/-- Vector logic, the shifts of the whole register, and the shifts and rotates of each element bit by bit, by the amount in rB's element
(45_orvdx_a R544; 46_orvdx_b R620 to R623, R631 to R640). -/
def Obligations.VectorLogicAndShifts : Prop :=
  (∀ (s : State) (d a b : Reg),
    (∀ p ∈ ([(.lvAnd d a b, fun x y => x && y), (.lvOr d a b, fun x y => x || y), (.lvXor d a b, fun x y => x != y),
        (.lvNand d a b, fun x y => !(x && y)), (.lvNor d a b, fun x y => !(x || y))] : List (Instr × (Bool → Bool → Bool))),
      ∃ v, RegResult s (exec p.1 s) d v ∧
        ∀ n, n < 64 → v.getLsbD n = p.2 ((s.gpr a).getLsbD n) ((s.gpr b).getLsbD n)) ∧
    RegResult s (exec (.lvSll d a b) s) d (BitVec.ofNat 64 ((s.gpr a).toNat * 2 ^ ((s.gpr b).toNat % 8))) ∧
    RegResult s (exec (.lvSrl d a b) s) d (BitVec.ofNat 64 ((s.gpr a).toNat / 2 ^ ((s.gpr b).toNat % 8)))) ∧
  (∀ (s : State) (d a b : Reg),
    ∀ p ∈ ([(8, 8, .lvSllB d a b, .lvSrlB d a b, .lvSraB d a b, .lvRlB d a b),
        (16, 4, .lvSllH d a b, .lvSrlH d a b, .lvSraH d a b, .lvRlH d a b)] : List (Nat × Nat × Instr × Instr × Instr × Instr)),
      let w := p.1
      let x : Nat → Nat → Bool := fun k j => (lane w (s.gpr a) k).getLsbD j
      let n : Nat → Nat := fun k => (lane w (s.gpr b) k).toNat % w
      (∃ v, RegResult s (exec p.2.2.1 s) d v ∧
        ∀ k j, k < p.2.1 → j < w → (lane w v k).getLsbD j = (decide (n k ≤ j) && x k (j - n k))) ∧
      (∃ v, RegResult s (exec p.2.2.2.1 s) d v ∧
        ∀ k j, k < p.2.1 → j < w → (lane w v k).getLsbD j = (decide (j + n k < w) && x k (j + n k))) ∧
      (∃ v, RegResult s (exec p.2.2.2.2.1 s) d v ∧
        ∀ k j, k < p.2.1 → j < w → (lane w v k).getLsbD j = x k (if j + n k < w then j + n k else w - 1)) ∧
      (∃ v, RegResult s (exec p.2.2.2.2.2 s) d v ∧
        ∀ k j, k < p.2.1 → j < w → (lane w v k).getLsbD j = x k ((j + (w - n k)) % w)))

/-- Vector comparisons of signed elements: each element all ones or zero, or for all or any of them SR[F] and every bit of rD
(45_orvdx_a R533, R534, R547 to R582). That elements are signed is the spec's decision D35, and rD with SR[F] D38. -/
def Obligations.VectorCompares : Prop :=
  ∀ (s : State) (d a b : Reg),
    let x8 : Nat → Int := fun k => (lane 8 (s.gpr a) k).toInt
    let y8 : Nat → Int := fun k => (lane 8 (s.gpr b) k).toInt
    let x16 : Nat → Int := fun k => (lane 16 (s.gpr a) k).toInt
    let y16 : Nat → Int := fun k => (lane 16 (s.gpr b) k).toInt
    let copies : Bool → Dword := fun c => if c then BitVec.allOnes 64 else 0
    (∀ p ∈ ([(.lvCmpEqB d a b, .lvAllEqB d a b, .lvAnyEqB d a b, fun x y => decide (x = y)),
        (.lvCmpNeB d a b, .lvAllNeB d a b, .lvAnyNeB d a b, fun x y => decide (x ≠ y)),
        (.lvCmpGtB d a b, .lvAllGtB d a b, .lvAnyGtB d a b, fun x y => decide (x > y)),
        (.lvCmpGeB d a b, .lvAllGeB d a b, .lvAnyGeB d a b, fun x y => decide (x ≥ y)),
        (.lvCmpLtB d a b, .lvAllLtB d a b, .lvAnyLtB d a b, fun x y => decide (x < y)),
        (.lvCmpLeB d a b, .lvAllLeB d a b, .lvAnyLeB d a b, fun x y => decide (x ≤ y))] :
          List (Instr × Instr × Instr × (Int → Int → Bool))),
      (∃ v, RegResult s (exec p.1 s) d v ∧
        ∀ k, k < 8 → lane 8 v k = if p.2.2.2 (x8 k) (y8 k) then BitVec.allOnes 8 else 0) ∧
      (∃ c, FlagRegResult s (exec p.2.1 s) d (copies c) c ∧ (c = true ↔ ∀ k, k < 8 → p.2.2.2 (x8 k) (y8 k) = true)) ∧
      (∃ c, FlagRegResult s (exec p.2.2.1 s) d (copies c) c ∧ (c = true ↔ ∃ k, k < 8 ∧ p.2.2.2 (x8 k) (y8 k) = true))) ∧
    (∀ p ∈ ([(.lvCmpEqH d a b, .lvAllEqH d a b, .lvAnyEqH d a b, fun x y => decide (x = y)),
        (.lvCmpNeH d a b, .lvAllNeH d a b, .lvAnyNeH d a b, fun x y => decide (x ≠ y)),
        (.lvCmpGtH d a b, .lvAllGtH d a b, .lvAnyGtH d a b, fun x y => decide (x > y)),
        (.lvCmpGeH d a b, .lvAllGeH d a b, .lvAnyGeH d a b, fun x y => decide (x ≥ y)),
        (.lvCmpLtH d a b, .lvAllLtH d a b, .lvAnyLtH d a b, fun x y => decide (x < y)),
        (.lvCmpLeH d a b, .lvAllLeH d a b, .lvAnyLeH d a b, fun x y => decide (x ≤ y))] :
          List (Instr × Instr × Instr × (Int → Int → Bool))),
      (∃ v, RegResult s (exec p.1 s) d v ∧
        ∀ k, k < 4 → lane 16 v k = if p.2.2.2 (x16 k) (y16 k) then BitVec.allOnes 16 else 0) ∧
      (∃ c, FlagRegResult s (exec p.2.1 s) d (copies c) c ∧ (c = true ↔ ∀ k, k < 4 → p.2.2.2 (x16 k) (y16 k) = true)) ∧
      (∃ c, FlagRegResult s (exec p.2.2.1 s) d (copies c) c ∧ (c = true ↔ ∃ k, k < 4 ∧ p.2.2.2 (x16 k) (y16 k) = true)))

============

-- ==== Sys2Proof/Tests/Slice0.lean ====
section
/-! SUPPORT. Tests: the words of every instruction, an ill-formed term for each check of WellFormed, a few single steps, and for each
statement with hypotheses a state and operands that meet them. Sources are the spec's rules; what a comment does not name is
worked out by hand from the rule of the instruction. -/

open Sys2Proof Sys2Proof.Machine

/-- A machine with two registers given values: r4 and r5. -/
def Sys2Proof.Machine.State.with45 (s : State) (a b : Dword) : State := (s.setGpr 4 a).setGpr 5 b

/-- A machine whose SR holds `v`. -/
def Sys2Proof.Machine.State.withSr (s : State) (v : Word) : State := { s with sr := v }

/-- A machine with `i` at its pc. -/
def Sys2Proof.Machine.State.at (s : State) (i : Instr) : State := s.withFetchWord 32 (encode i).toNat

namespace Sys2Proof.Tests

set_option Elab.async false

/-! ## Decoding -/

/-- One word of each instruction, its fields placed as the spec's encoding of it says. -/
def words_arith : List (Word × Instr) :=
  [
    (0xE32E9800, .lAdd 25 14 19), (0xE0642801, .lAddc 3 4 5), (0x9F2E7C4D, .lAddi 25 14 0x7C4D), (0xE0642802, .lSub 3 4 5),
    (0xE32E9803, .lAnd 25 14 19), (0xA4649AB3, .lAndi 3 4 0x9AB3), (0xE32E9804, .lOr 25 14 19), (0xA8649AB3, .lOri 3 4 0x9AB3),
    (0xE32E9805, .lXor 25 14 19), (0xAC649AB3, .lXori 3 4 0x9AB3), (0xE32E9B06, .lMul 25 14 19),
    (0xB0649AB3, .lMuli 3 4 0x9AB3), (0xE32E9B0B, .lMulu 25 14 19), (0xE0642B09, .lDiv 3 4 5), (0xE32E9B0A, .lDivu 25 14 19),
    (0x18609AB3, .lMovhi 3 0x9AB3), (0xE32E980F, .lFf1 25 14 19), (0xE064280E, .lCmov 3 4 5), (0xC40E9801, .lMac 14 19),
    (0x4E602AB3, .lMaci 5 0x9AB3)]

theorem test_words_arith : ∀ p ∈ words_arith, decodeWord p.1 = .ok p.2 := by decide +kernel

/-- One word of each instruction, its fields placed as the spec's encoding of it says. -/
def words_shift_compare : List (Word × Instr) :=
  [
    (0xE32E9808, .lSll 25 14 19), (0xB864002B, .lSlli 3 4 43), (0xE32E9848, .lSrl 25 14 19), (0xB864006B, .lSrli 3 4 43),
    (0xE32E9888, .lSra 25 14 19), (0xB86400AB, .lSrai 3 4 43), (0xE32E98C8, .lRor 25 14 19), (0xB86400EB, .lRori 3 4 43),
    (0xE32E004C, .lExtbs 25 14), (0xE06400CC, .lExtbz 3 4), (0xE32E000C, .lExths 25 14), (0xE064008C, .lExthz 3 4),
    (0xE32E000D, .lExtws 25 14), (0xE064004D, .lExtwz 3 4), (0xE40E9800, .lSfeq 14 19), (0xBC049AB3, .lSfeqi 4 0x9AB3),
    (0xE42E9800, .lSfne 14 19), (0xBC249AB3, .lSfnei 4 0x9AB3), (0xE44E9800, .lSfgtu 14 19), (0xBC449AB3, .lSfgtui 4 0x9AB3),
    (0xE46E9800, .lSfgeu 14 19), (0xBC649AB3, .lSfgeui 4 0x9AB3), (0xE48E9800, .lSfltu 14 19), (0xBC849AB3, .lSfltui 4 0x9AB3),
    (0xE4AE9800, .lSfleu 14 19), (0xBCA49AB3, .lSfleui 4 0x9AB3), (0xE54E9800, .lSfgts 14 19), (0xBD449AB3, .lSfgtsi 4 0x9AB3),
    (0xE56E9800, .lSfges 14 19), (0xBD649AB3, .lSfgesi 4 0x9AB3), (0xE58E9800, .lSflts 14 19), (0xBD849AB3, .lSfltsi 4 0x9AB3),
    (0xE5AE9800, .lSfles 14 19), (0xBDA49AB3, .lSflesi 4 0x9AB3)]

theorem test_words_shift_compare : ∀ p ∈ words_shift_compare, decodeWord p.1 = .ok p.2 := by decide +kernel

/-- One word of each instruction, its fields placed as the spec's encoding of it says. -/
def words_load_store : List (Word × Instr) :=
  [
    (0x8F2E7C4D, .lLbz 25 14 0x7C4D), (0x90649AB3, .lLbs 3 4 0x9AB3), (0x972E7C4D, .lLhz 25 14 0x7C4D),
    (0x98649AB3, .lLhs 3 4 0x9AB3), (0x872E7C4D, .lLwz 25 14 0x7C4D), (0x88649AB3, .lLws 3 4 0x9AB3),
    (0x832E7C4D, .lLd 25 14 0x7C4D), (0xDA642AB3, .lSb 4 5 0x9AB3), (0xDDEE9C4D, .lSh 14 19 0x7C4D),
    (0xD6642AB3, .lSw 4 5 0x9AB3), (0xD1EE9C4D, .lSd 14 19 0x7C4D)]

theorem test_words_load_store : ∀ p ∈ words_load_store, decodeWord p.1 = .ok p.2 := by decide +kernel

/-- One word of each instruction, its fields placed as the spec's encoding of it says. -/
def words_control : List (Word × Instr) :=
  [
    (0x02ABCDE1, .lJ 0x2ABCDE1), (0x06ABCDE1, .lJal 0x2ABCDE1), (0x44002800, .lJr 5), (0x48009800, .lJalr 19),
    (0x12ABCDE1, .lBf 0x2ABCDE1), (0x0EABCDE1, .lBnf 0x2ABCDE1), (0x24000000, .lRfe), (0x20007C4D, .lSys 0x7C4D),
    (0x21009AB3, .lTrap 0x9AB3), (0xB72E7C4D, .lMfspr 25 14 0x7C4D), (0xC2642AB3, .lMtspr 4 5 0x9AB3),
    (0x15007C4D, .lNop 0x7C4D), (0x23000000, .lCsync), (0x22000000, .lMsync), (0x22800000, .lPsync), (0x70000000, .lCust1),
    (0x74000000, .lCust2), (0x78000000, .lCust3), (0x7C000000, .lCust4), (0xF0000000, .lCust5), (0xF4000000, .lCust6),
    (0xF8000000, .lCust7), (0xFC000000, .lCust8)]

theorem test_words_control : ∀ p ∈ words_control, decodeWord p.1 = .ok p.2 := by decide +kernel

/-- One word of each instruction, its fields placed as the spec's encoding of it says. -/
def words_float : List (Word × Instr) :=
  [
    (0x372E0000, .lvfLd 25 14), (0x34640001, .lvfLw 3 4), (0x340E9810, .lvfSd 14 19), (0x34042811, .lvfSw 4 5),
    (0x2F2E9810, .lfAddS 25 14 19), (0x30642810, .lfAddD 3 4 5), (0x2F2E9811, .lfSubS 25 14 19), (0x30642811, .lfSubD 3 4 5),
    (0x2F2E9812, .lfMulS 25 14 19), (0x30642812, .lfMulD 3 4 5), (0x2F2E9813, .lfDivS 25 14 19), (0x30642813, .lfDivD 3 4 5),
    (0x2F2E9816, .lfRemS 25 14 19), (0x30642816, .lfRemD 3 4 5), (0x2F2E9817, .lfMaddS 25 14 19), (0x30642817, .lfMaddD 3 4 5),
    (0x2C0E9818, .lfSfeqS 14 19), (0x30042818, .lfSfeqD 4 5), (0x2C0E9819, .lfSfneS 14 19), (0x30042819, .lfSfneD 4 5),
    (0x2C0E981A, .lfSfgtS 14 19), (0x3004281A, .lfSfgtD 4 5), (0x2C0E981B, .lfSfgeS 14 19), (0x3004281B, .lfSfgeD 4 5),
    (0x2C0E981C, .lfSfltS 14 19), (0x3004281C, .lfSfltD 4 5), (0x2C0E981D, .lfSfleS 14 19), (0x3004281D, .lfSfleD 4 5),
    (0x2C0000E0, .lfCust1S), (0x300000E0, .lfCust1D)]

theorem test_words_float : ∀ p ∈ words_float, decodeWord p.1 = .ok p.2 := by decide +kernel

============

▸ **Your objective**: Here the output must be the lines above from the line with "let w := p.1" to the line with "else w - 1)) ∧", both included, duplicated word for word and nothing else.

▸ **Task solution**:
      let w := p.1
      let x : Nat → Nat → Bool := fun k j => (lane w (s.gpr a) k).getLsbD j
      let n : Nat → Nat := fun k => (lane w (s.gpr b) k).toNat % w
      (∃ v, RegResult s (exec p.2.2.1 s) d v ∧
        ∀ k j, k < p.2.1 → j < w → (lane w v k).getLsbD j = (decide (n k ≤ j) && x k (j - n k))) ∧
      (∃ v, RegResult s (exec p.2.2.2.1 s) d v ∧
        ∀ k j, k < p.2.1 → j < w → (lane w v k).getLsbD j = (decide (j + n k < w) && x k (j + n k))) ∧
      (∃ v, RegResult s (exec p.2.2.2.2.1 s) d v ∧
        ∀ k j, k < p.2.1 → j < w → (lane w v k).getLsbD j = x k (if j + n k < w then j + n k else w - 1)) ∧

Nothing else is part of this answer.